EXERCISE> Produce an exact transcript of all the records.

EXTRACTED ENTRIES>
-- ==== Sys2Proof/Machine/Sense.lean ====
section
/-! DEFINITION. The measurement front end (04_measurement.md): sigma-delta clocks and channels, the sinc3 and sinc2
filters, the fast comparators, the SAR converters, scaling, and the front-end part of the headbox. -/

namespace Sys2Proof.Machine

/-- Channel `n`'s hidden state. -/
def State.sd (s : State) (n : Nat) : SdSt := tblGet {} s.sns.sd n
/-- The state with channel `n` as `x`. -/
def State.setSd (s : State) (n : Nat) (x : SdSt) : State :=
  { s with sns := { s.sns with sd := tblSet s.sns.sd n x } }

/-- Channel `n` is enabled. -/
def State.sdOn (s : State) (n : Nat) : Bool := s.bit (F.SNS_SD_CFG_en n)
/-- The clock that channel `n` is tied to (R103). -/
def State.sdClk (s : State) (n : Nat) : Nat :=
  if s.sdOn n then s.fe (F.SNS_SD_CFG_clk_sel n) else s.f (F.SNS_SD_CFG_clk_sel n)
/-- Clock `m` runs. -/
def State.sdcOn (s : State) (m : Nat) : Bool := s.bit (F.SNS_SDC_CLK_en m)
/-- Period of clock `m` in 4 ns counts: the value in force while it runs (R102). -/
def State.sdcDiv (s : State) (m : Nat) : Nat :=
  if s.sdcOn m then s.fe (F.SNS_SDC_CLK_div m) else s.f (F.SNS_SDC_CLK_div m)

/-! ## Clocks (R102) -/

/-- A write of 1 to SNS_SDC_CLKm.en: the clock's first rising edge lies at the next timebase edge; a div outside 10–50
refuses the enable (R102, R121). -/
def State.sdcEnable (s : State) (m : Nat) : State :=
  if s.sdcOn m then s
  else
    let d := s.f (F.SNS_SDC_CLK_div m)
    if d < 10 || 50 < d then s.setF (F.SNS_SDC_CLK_error m) 1
    else
      let s := (s.takeInForce (R.SNS_SDC_CLK m) (R.SNS_SDC_CLK m + 4)).setF (F.SNS_SDC_CLK_en m) 1
      { s with sns := { s.sns with sdcAt := tblSet s.sns.sdcAt m (s.now / 4 * 4 + 4) } }

/-- A write of 0 to SNS_SDC_CLKm.en holds the clock low, and the channels tied to it are invalid (R103). -/
def State.sdcDisable (s : State) (m : Nat) : State :=
  (List.range 40).foldl (fun s n => if s.sdOn n && s.sdClk n == m then s.setF (F.SNS_SD_STS_valid n) 0 else s)
    (s.setF (F.SNS_SDC_CLK_en m) 0)

/-- At the first tick start after an accepted start, each enabled generator restarts with a rising edge (R102). -/
def State.sdcRestart (s : State) (t : Nat) : State :=
  if s.sns.sdcRestart then
    { s with sns := { s.sns with sdcRestart := false, sdcAt :=
        ((List.range 4).filter s.sdcOn).foldl (fun a m => tblSet a m t) s.sns.sdcAt } }
  else s

/-- The first instant of the grid `o + j × p` at or after `t`. -/
def edgeFrom (o p t : Nat) : Nat := if t ≤ o then o else o + p * ((t - o + p - 1) / p)

/-- The next latching edge of channel `n` at or after `t` (R103). From the first tick start of an accepted start on the edges
follow the restarted generator, whose first rising edge lies on that start (R102): the start waits for the end of the last tick
of the run before (log entry 31), for a debug halt and for a held counter (R37, R461). -/
def State.sdEdgeAt (s : State) (n t : Nat) : Nat :=
  let m := s.sdClk n
  let p := 4 * s.sdcDiv m
  let h := if s.fe (F.SNS_SD_CFG_edge n) = 1 then 4 * (s.sdcDiv m / 2) else 0
  let e := edgeFrom (tblGet 0 s.sns.sdcAt m + h) p t
  match s.tm.pend with
  | some r =>
    let first := if s.running then gridAt r.epoch (4 * r.period) (max r.first (s.tm.start + s.periodNs)) else r.first
    if s.sns.sdcRestart && !s.halted && s.tm.holdLag.isNone && first ≤ e then edgeFrom (first + h) p t else e
  | none => e

/-! ## Filters (R104, R107) -/

/-- `1 + 2 + … + n`. -/
def tri (n : Nat) : Nat := n * (n + 1) / 2

/-- Weight of the bit latched `k` edges before the last one in a sinc3 filter of ratio `n` (R104). -/
def sinc3Weight (n k : Nat) : Nat := tri (k + 1) + 3 * tri (k + 1 - 2 * n) - 3 * tri (k + 1 - n)

/-- Weight in a sinc2 filter of ratio `n` (R107). -/
def sinc2Weight (n k : Nat) : Nat := min (k + 1) (2 * n - 1 - k)

/-- Sum of the weights of the ones among the newest `len` bits. -/
def bitSum (weight : Nat → Nat) (bits : BitVec 768) (len : Nat) : Nat :=
  (List.range len).foldl (fun a k => if bits.getLsbD k then a + weight k else a) 0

RESPONSE BOX>
-- ==== Sys2Proof/Machine/Sense.lean ====
section
/-! DEFINITION. The measurement front end (04_measurement.md): sigma-delta clocks and channels, the sinc3 and sinc2
filters, the fast comparators, the SAR converters, scaling, and the front-end part of the headbox. -/

namespace Sys2Proof.Machine

/-- Channel `n`'s hidden state. -/
def State.sd (s : State) (n : Nat) : SdSt := tblGet {} s.sns.sd n
/-- The state with channel `n` as `x`. -/
def State.setSd (s : State) (n : Nat) (x : SdSt) : State :=
  { s with sns := { s.sns with sd := tblSet s.sns.sd n x } }

/-- Channel `n` is enabled. -/
def State.sdOn (s : State) (n : Nat) : Bool := s.bit (F.SNS_SD_CFG_en n)
/-- The clock that channel `n` is tied to (R103). -/
def State.sdClk (s : State) (n : Nat) : Nat :=
  if s.sdOn n then s.fe (F.SNS_SD_CFG_clk_sel n) else s.f (F.SNS_SD_CFG_clk_sel n)
/-- Clock `m` runs. -/
def State.sdcOn (s : State) (m : Nat) : Bool := s.bit (F.SNS_SDC_CLK_en m)
/-- Period of clock `m` in 4 ns counts: the value in force while it runs (R102). -/
def State.sdcDiv (s : State) (m : Nat) : Nat :=
  if s.sdcOn m then s.fe (F.SNS_SDC_CLK_div m) else s.f (F.SNS_SDC_CLK_div m)

/-! ## Clocks (R102) -/

/-- A write of 1 to SNS_SDC_CLKm.en: the clock's first rising edge lies at the next timebase edge; a div outside 10–50
refuses the enable (R102, R121). -/
def State.sdcEnable (s : State) (m : Nat) : State :=
  if s.sdcOn m then s
  else
    let d := s.f (F.SNS_SDC_CLK_div m)
    if d < 10 || 50 < d then s.setF (F.SNS_SDC_CLK_error m) 1
    else
      let s := (s.takeInForce (R.SNS_SDC_CLK m) (R.SNS_SDC_CLK m + 4)).setF (F.SNS_SDC_CLK_en m) 1
      { s with sns := { s.sns with sdcAt := tblSet s.sns.sdcAt m (s.now / 4 * 4 + 4) } }

/-- A write of 0 to SNS_SDC_CLKm.en holds the clock low, and the channels tied to it are invalid (R103). -/
def State.sdcDisable (s : State) (m : Nat) : State :=
  (List.range 40).foldl (fun s n => if s.sdOn n && s.sdClk n == m then s.setF (F.SNS_SD_STS_valid n) 0 else s)
    (s.setF (F.SNS_SDC_CLK_en m) 0)

/-- At the first tick start after an accepted start, each enabled generator restarts with a rising edge (R102). -/
def State.sdcRestart (s : State) (t : Nat) : State :=
  if s.sns.sdcRestart then
    { s with sns := { s.sns with sdcRestart := false, sdcAt :=
        ((List.range 4).filter s.sdcOn).foldl (fun a m => tblSet a m t) s.sns.sdcAt } }
  else s

/-- The first instant of the grid `o + j × p` at or after `t`. -/
def edgeFrom (o p t : Nat) : Nat := if t ≤ o then o else o + p * ((t - o + p - 1) / p)

/-- The next latching edge of channel `n` at or after `t` (R103). From the first tick start of an accepted start on the edges
follow the restarted generator, whose first rising edge lies on that start (R102): the start waits for the end of the last tick
of the run before (log entry 31), for a debug halt and for a held counter (R37, R461). -/
def State.sdEdgeAt (s : State) (n t : Nat) : Nat :=
  let m := s.sdClk n
  let p := 4 * s.sdcDiv m
  let h := if s.fe (F.SNS_SD_CFG_edge n) = 1 then 4 * (s.sdcDiv m / 2) else 0
  let e := edgeFrom (tblGet 0 s.sns.sdcAt m + h) p t
  match s.tm.pend with
  | some r =>
    let first := if s.running then gridAt r.epoch (4 * r.period) (max r.first (s.tm.start + s.periodNs)) else r.first
    if s.sns.sdcRestart && !s.halted && s.tm.holdLag.isNone && first ≤ e then edgeFrom (first + h) p t else e
  | none => e

/-! ## Filters (R104, R107) -/

/-- `1 + 2 + … + n`. -/
def tri (n : Nat) : Nat := n * (n + 1) / 2

/-- Weight of the bit latched `k` edges before the last one in a sinc3 filter of ratio `n` (R104). -/
def sinc3Weight (n k : Nat) : Nat := tri (k + 1) + 3 * tri (k + 1 - 2 * n) - 3 * tri (k + 1 - n)

/-- Weight in a sinc2 filter of ratio `n` (R107). -/
def sinc2Weight (n k : Nat) : Nat := min (k + 1) (2 * n - 1 - k)

/-- Sum of the weights of the ones among the newest `len` bits. -/
def bitSum (weight : Nat → Nat) (bits : BitVec 768) (len : Nat) : Nat :=
  (List.range len).foldl (fun a k => if bits.getLsbD k then a + weight k else a) 0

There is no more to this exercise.